CHAPTER V

THE KNITTING WOMAN OF DUN MOAT

"I must and shall have this place!" Terry said, as our humble taxi drove through the glorious old park, and came in sight of the house.

There were the old-world gardens; the statues; the fountains (it was a detail that they didn't fount!); there were the white peacocks (moulting); there was the moat so crammed with water-lilies that if the Scarletts had eaten the carp, they would never be missed. There were the "exquisite oriels," and above all, there was the twisted chimney!

An air of tragic neglect hung over everything. The grass needed mowing; the flowers grew as they liked. Glass was even missing from several windows. Still, it was miraculously the twin of the place we had described in our embarrassingly perfect "ad."

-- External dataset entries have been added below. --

/-- The value of an element, and whether it was a NaN or infinity that the feed replaces (R279). -/
def decodeFloat (f : FloatFormat) (raw : Nat) : Rat × Bool :=
  let m := bits raw 0 f.frac
  let e := bits raw f.frac f.exp
  let neg := raw.testBit (f.frac + f.exp)
  let top := 2 ^ f.exp - 1
  let sign (v : Rat) : Rat := if neg then -v else v
  if f.exp == 4 then
    if e == 15 && m == 7 then (0, true)
    else if e == 0 then (sign ((m : Rat) * pow2 (-9)), false)
    else (sign (((8 + m : Nat) : Rat) * pow2 ((e : Int) - 10)), false)
  else if e == top then if m == 0 then (sign f.largest, true) else (0, true)
  else if e == 0 then (sign ((m : Rat) * pow2 (1 - f.bias - f.frac)), false)
  else (sign (((2 ^ f.frac + m : Nat) : Rat) * pow2 ((e : Int) - f.bias - f.frac)), false)

/-- The value of an element of a format code. -/
def decodeElement (code raw : Nat) : Rat × Bool :=
  match floatFormat code with
  | some f => decodeFloat f raw
  | none => ((signed (elementBits code) raw : Rat), false)

/-- floor(log2 a) for a positive rational. -/
def log2Rat (a : Rat) : Int :=
  let e : Int := (a.num.toNat.log2 : Int) - (a.den.log2 : Int)
  if pow2 e ≤ a then (if pow2 (e + 1) ≤ a then e + 1 else e) else e - 1

/-- The nearest integer, ties to even. -/
def roundEven (x : Rat) : Int :=
  let f := x.floor
  let r := x - (f : Rat)
  if r < 1 / 2 then f else if 1 / 2 < r then f + 1 else if f % 2 == 0 then f else f + 1

/-- Exponent of the last place of a magnitude in a format. -/
def lastPlace (f : FloatFormat) (a : Rat) : Int := max (log2Rat a) (1 - f.bias) - f.frac

/-- Round to a format, ties to even; a magnitude that rounds beyond the largest finite value becomes it, and saturates (R283). -/
def roundFloat (f : FloatFormat) (x : Rat) : Rat × Bool :=
  if x == 0 then (0, false)
  else
    let p := pow2 (lastPlace f x.abs)
    let v := (roundEven (x / p) : Rat) * p
    if f.largest < v.abs then (if x < 0 then -f.largest else f.largest, true) else (v, false)

/-- RNE32 of R283. -/
def rne32 (x : Rat) : Rat × Bool := roundFloat fp32 x

/-- The bits of a value that lies in a format; zero is +0. -/
def encodeFloat (f : FloatFormat) (v : Rat) : Nat :=
  if v == 0 then 0
  else
    let a := v.abs
    let e := lastPlace f a
    let n := (a / pow2 e).num.toNat
    let sign := if v < 0 then 2 ^ (f.exp + f.frac) else 0
    if n < 2 ^ f.frac then sign + n
    else sign + (e + f.frac + f.bias).toNat * 2 ^ f.frac + (n - 2 ^ f.frac)

/-! ## Layers (R281, R296) -/

/-- A layer record. -/
structure Layer where
  inFmt : Nat
  wFmt : Nat
  outFmt : Nat
  split : Nat
  cIn : Nat
  cOut : Nat
  hIn : Nat
  wIn : Nat
  kh : Nat
  kw : Nat
  sy : Nat
  sx : Nat
  py : Nat
  px : Nat
  dy : Nat
  dx : Nat
  src : Nat
  zeroOut : Int
  inAt : Nat
  outAt : Nat
  wAt : Nat
  pAt : Nat
  clampLo : Nat
  clampHi : Nat
  reservedOk : Bool
  deriving DecidableEq, Repr

/-- The layer record in 64 bytes. -/
def layerOf (r : Nat) : Layer :=
  let b (i n : Nat) : Nat := bits r (8 * i) (8 * n)
  { inFmt := b 0 1, wFmt := b 1 1, outFmt := b 2 1, split := b 3 1, cIn := b 4 2, cOut := b 6 2, hIn := b 8 2, wIn := b 10 2,
    kh := bits r 96 4 + 1, kw := bits r 100 4 + 1, sy := bits r 104 4 + 1, sx := bits r 108 4 + 1, py := bits r 112 4,
    px := bits r 116 4, dy := bits r 120 4 + 1, dx := bits r 124 4 + 1, src := bits r 128 1, zeroOut := signed 8 (b 17 1), inAt := b 20 4,
    outAt := b 24 4, wAt := b 28 4, pAt := b 32 4, clampLo := b 36 4, clampHi := b 40 4,
    reservedOk := bits r 129 7 == 0 && b 18 2 == 0 && b 44 20 == 0 }

/-- Words of a position row of C elements (CP / 32). -/
def rowWords (code c : Nat) : Nat := ceilDiv (c * elementBits code) 256

/-- Elements in a word. -/
def perWord (code : Nat) : Nat := 256 / elementBits code

def Layer.hOut (l : Layer) : Nat := (l.hIn + 2 * l.py - l.dy * (l.kh - 1) - 1) / l.sy + 1
def Layer.wOut (l : Layer) : Nat := (l.wIn + 2 * l.px - l.dx * (l.kw - 1) - 1) / l.sx + 1

/-- The kernel reaches over the padded input at least once in each direction. -/
def Layer.fits (l : Layer) : Bool :=
  l.dy * (l.kh - 1) + 1 ≤ l.hIn + 2 * l.py && l.dx * (l.kw - 1) + 1 ≤ l.wIn + 2 * l.px

/-- Chunks of a tap, and c_total. -/
def Layer.tapChunks (l : Layer) : Nat := rowWords l.inFmt l.cIn
def Layer.chunks (l : Layer) : Nat := l.kh * l.kw * l.tapChunks

/-- N. -/
def Layer.columns (l : Layer) : Nat := l.hOut * l.wOut

/-- Words of the input, output, weights and POST entries of a layer. -/
def Layer.inWords (l : Layer) : Nat := l.hIn * l.wIn * l.tapChunks
def Layer.outWords (l : Layer) : Nat := l.columns * rowWords l.outFmt l.cOut
def Layer.weightWords (l : Layer) : Nat := l.cOut * l.chunks
def Layer.postWords (l : Layer) : Nat := ceilDiv l.cOut 2

/-- M × K × N. -/
def Layer.macs (l : Layer) : Nat := l.cOut * (l.kh * l.kw * l.cIn) * l.columns

/-- Integer formats. -/
def integerFormat (code : Nat) : Bool := code == 0 || code == 1 || code == 6

/-- The combinations of R280. -/
def inputsOk (i w : Nat) : Bool :=
  (i == 0 && w == 0) || (i == 1 && w == 1) || ((i == 2 || i == 3) && (w == 2 || w == 3)) || (i == 4 && w == 4) || (i == 5 && w == 5)

def formatsOk (l : Layer) : Bool :=
  inputsOk l.inFmt l.wFmt &&
    (if integerFormat l.inFmt then integerFormat l.outFmt
     else l.outFmt == 2 || l.outFmt == 3 || l.outFmt == 4 || l.outFmt == 5 || l.outFmt == 7)

/-- A clamp as a value; none for a NaN.  An infinite FP32 clamp stands as a value beyond every finite one. -/
def clampValue (l : Layer) (raw : Nat) : Option Rat :=
  if integerFormat l.outFmt then some ((signed 32 raw : Int) : Rat)
  else match decodeFloat fp32 raw with
    | (v, false) => some v
    | (v, true) => if v == 0 then none else some (if v < 0 then -pow2 200 else pow2 200)

/-- A clamp of an integer output lies within the output format (R285). -/
def Layer.clampOk (l : Layer) (raw : Nat) : Bool :=
  let half : Int := 2 ^ (elementBits l.outFmt - 1)
  !integerFormat l.outFmt || (-half ≤ signed 32 raw && signed 32 raw < half)

/-- Step 5 of R297 on a layer. -/
def layerCheck (tiling : Nat) (l : Layer) : Check Unit := do
  need (1 ≤ l.split && l.split ≤ tiling && 1 ≤ l.cIn && l.cIn ≤ 8192 && 1 ≤ l.cOut && l.cOut ≤ 4096 && 1 ≤ l.hIn && l.hIn ≤ 16384 &&
    1 ≤ l.wIn && l.wIn ≤ 16384 && l.reservedOk && (integerFormat l.outFmt || l.zeroOut == 0) &&
    l.clampOk l.clampLo && l.clampOk l.clampHi) 0x0105
  need (l.fits && ceilDiv l.chunks l.split ≤ 64 && l.chunks ≤ 1048576 &&
    (match clampValue l l.clampLo, clampValue l l.clampHi with | some a, some b => decide (a ≤ b) | _, _ => false)) 0x0114

/-! ## Arithmetic of a layer (R282 to R286) -/

/-- The flags and counts that the status record takes from arithmetic (R301). -/
structure TensorFlags where
  accSat : Bool := false
  outSat : Bool := false
  satCount : Nat := 0
  nonfinite : Nat := 0
  deriving DecidableEq, Repr

/-- Tiles in one direction of channels and columns. -/
def channelTiles (m : Nat) : Nat := ceilDiv m 64
def columnTiles (n : Nat) : Nat := ceilDiv n 1024

/-- A tile of a layer: its number, first channel, first column, first chunk and number of chunks (R287). -/
structure Tile where
  num : Nat
  channel : Nat
  column : Nat
  first : Nat
  chunks : Nat
  deriving DecidableEq, Repr

/-- Tiles of a layer. -/
def Layer.tiles (l : Layer) : Nat := channelTiles l.cOut * columnTiles l.columns * l.split

/-- Tile t of a layer. -/
def Layer.tile (l : Layer) (t : Nat) : Tile :=
  let s := t % l.split
  let from_ := s * l.chunks / l.split
  let block := t / l.split
  { num := t, channel := 64 * (block / columnTiles l.columns), column := 1024 * (block % columnTiles l.columns), first := from_,
    chunks := (s + 1) * l.chunks / l.split - from_ }

/-- The tile of a channel, a column and a split. -/
def Layer.tileOf (l : Layer) (m n s : Nat) : Tile := l.tile ((m / 64 * columnTiles l.columns + n / 1024) * l.split + s)

/-- Channels and columns of a tile. -/
def Tile.channels (t : Tile) (l : Layer) : Nat := min 64 (l.cOut - t.channel)
def Tile.columns (t : Tile) (l : Layer) : Nat := min 1024 (l.columns - t.column)

/-- A word of a panel buffer while a tile runs: the weights of a channel or the activations of a column, for a chunk, both counted within
the tile; or the accumulators of eight channels of a column (R276). -/
inductive PanelPart where
  | weights (channel chunk : Nat)
  | activations (column chunk : Nat)
  | accumulators (column group : Nat)
  deriving DecidableEq, Repr

/-- A word that the panel buffer gives back altered (R408). -/
structure Fed where
  tile : Nat
  part : PanelPart
  data : Word
  deriving DecidableEq, Repr

/-- What a layer computes on: the words of its input, weights and POST entries; its number, the fault of the arithmetic, and an altered
word of a panel buffer. -/
structure LayerData where
  layer : Layer
  x : List Word
  w : List Word
  post : List Word
  index : Nat := 0
  upset : Option Config.Upset := none
  fed : Option Fed := none
  deriving DecidableEq, Repr

/-- The raw element i of a word. -/
def rawElement (code : Nat) (w : Word) (i : Nat) : Nat := Word.get w (elementBits code * i) (elementBits code)

/-- The input word of chunk k at column n; none for a tap in the padding. -/
def LayerData.inputWord (d : LayerData) (n k : Nat) : Option Word :=
  let l := d.layer
  let tap := k / l.tapChunks
  let y := n / l.wOut * l.sy + tap / l.kw * l.dy
  let x := n % l.wOut * l.sx + tap % l.kw * l.dx
  if y < l.py || x < l.px || l.hIn + l.py ≤ y || l.wIn + l.px ≤ x then none
  else some (nth d.x (((y - l.py) * l.wIn + (x - l.px)) * l.tapChunks + k % l.tapChunks) 0)

/-- Elements of a chunk that are no padding. -/
def Layer.chunkElements (l : Layer) (k : Nat) : Nat := min (perWord l.inFmt) (l.cIn - k % l.tapChunks * perWord l.inFmt)

/-- A word of the panel buffer of a tile, which an altered word replaces. -/
def LayerData.feed (d : LayerData) (t : Tile) (part : PanelPart) (w : Word) : Word :=
  match d.fed with
  | some f => if f.tile == t.num && f.part == part then f.data else w
  | none => w

/-- The activation word of a tile for its column n and its chunk k; the padding gives zero. -/
def LayerData.activation (d : LayerData) (t : Tile) (n k : Nat) : Word :=
  d.feed t (.activations n k) ((d.inputWord (t.column + n) (t.first + k)).getD 0)

/-- The weight word of a tile for its DPU j and its chunk k. -/
def LayerData.weight (d : LayerData) (t : Tile) (j k : Nat) : Word :=
  d.feed t (.weights j k) (nth d.w ((t.channel + j) * d.layer.chunks + (t.first + k)) 0)

/-- Input i of an activation word, and weight i of a weight word, as the feed gives them (R279). -/
def Layer.act (l : Layer) (w : Word) (i : Nat) : Rat := (decodeElement l.inFmt (rawElement l.inFmt w i)).1
def Layer.wgt (l : Layer) (w : Word) (i : Nat) : Rat := (decodeElement l.wFmt (rawElement l.wFmt w i)).1

/-- The error of a faulty DPU in the sum of chunk k of its column n. -/
def LayerData.sumError (d : LayerData) (t : Tile) (j n k : Nat) : Rat :=
  match d.upset with
  | some (.dpuSum layer tile column chunk dpu error exponent) =>
    if layer == d.index && tile == t.num && dpu.val == j && column == n && chunk == k then (error : Rat) * pow2 exponent else 0
  | _ => 0

/-- S_j: the sum of the products of chunk k, exact (R282), as DPU j forms it for column n of a tile. -/
def LayerData.chunkSum (d : LayerData) (t : Tile) (j n k : Nat) : Rat :=
  let l := d.layer
  let xw := d.activation t n k
  let ww := d.weight t j k
  (List.range (l.chunkElements (t.first + k))).foldl (fun acc i => acc + l.act xw i * l.wgt ww i) (d.sumError t j n k)

/-- Sum of rounded additions, and whether one saturated. -/
def rneSum (start : Rat) : List Rat → Rat × Bool
  | [] => (start, false)
  | t :: ts =>
    let (a, s) := rne32 (start + t)
    let (b, u) := rneSum a ts
    (b, s || u)

/-- What a tile leaves in the accumulator of its DPU j for its column n, and whether it saturated (R282, R283). -/
def LayerData.tileSum (d : LayerData) (t : Tile) (j n : Nat) : Rat × Bool :=
  let sums := (List.range t.chunks).map (d.chunkSum t j n)
  if integerFormat d.layer.inFmt then (sums.foldl (· + ·) 0, false) else rneSum 0 sums

/-- The 32 bits of an accumulator. -/
def Layer.accBits (l : Layer) (v : Rat) : Nat := if integerFormat l.inFmt then unsigned 32 v.num else encodeFloat fp32 v

/-- The partial result of a tile for its DPU j and its column n; an altered word of the panel buffer replaces its accumulators. -/
def LayerData.partialSum (d : LayerData) (t : Tile) (j n : Nat) : Rat × Bool :=
  let (v, s) := d.tileSum t j n
  match d.fed with
  | some f =>
    if f.tile == t.num && f.part == .accumulators n (j / 8) then
      let raw := Word.get f.data (32 * (j % 8)) 32
      (if integerFormat d.layer.inFmt then (signed 32 raw : Rat) else (decodeFloat fp32 raw).1, s)
    else (v, s)
  | none => (v, s)

/-- The accumulator of channel m and column n, split by split (R284), and whether it saturated. -/
def LayerData.accumulate (d : LayerData) (m n : Nat) : Rat × Bool :=
  let l := d.layer
  let parts := (List.range l.split).map fun s => d.partialSum (l.tileOf m n s) (m % 64) (n % 1024)
  if integerFormat l.inFmt then
    let (v, s) := runFx (sat32 (parts.foldl (fun a p => a + p.1) (0 : Rat)).num)
    ((v : Rat), s)
  else
    match parts with
    | [] => (0, false)
    | p :: ps =>
      let (y, s) := rneSum p.1 (ps.map (·.1))
      (y, s || parts.any (·.2))

/-- The output stage for an accumulator of channel m: the element's bits, and whether ACC_SAT or OUT_SAT is set (R285, R286). -/
def LayerData.output (d : LayerData) (m : Nat) (acc : Rat) : Nat × Bool × Bool :=
  let l := d.layer
  let e := Word.get (nth d.post (m / 2) 0) (128 * (m % 2)) 128
  let lo := (clampValue l l.clampLo).getD 0
  let hi := (clampValue l l.clampHi).getD 0
  match floatFormat l.outFmt with
  | none =>
    let ((a, y), s) := runFx (do
      let a ← sat32 (acc.num + signed 32 e)
      pure (a, a * signed 32 (e >>> 32)) : Fx (Int × Int))
    let shift := bits e 64 6
    let t := if shift == 0 then y else (y + 2 ^ (shift - 1)) >>> shift
    let v := min (max (t + l.zeroOut) lo.num) hi.num
    let _ := a
    let (v, s2) := if l.outFmt == 6 then runFx (sat32 v) else (v, false)
    (unsigned (elementBits l.outFmt) v, s || s2, false)
  | some f =>
    let bias := (decodeFloat fp32 (bits e 0 32)).1
    let scale := (decodeFloat fp32 (bits e 32 32)).1
    let (u, s1) := rne32 (acc * scale)
    let (v, s2) := rne32 (u + bias)
    let y := min (max v lo) hi
    if l.outFmt == 7 then
      (if fp32.largest < y.abs then at_ (b2n (decide (y < 0))) 31 1 + 0x7F800000 else encodeFloat fp32 y, false, s1 || s2)
    else
      let (z, s3) := roundFloat f y
      (encodeFloat f z, false, s1 || s2 || s3 || f.largest < y.abs)

/-- One output element. -/
def LayerData.element (d : LayerData) (m n : Nat) : Nat × Bool × Bool :=
  let (acc, s) := d.accumulate m n
  let (v, a, o) := d.output m acc
  (v, s || a, o)

/-- Inputs that the feeds of the tiles replace, activations and weights (R279). -/
def LayerData.replaced (d : LayerData) : Nat :=
  let l := d.layer
  let count (code : Nat) (w : Word) (n : Nat) : Nat :=
    ((List.range n).filter fun i => (decodeElement code (rawElement code w i)).2).length
  if integerFormat l.inFmt then 0
  else (((List.range l.tiles).map l.tile).map fun t =>
    ((List.range t.chunks).map fun k =>
      ((List.range (t.columns l)).map fun n => count l.inFmt (d.activation t n k) (l.chunkElements (t.first + k))).sum +
      ((List.range (t.channels l)).map fun j => count l.wFmt (d.weight t j k) (l.chunkElements (t.first + k))).sum).sum).sum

As we stood in front of the enormous, nail-studded door, and Terry pressed again and again an electric bell (the one modern touch about the place), he had the air of waiting a signal to go "over the top."

"You look fierce enough to bayonet fifty Boches off your own bat!" I whispered.

"Lady Scarlett is a Boche, isn't she?" he mumbled back. And just then—after we'd rung ten times—an old woman opened the door—a witch of an old woman; a witch out of a German fairy-book.

The instant I saw her, I felt that there was something wrong about this house. From under wrinkled lids the woman peered out, ratlike; and though her lips were closed—leaving the first word to us—her eyes said, "What the devil do you want? Whatever it is, you won't get it, so the sooner you go the better."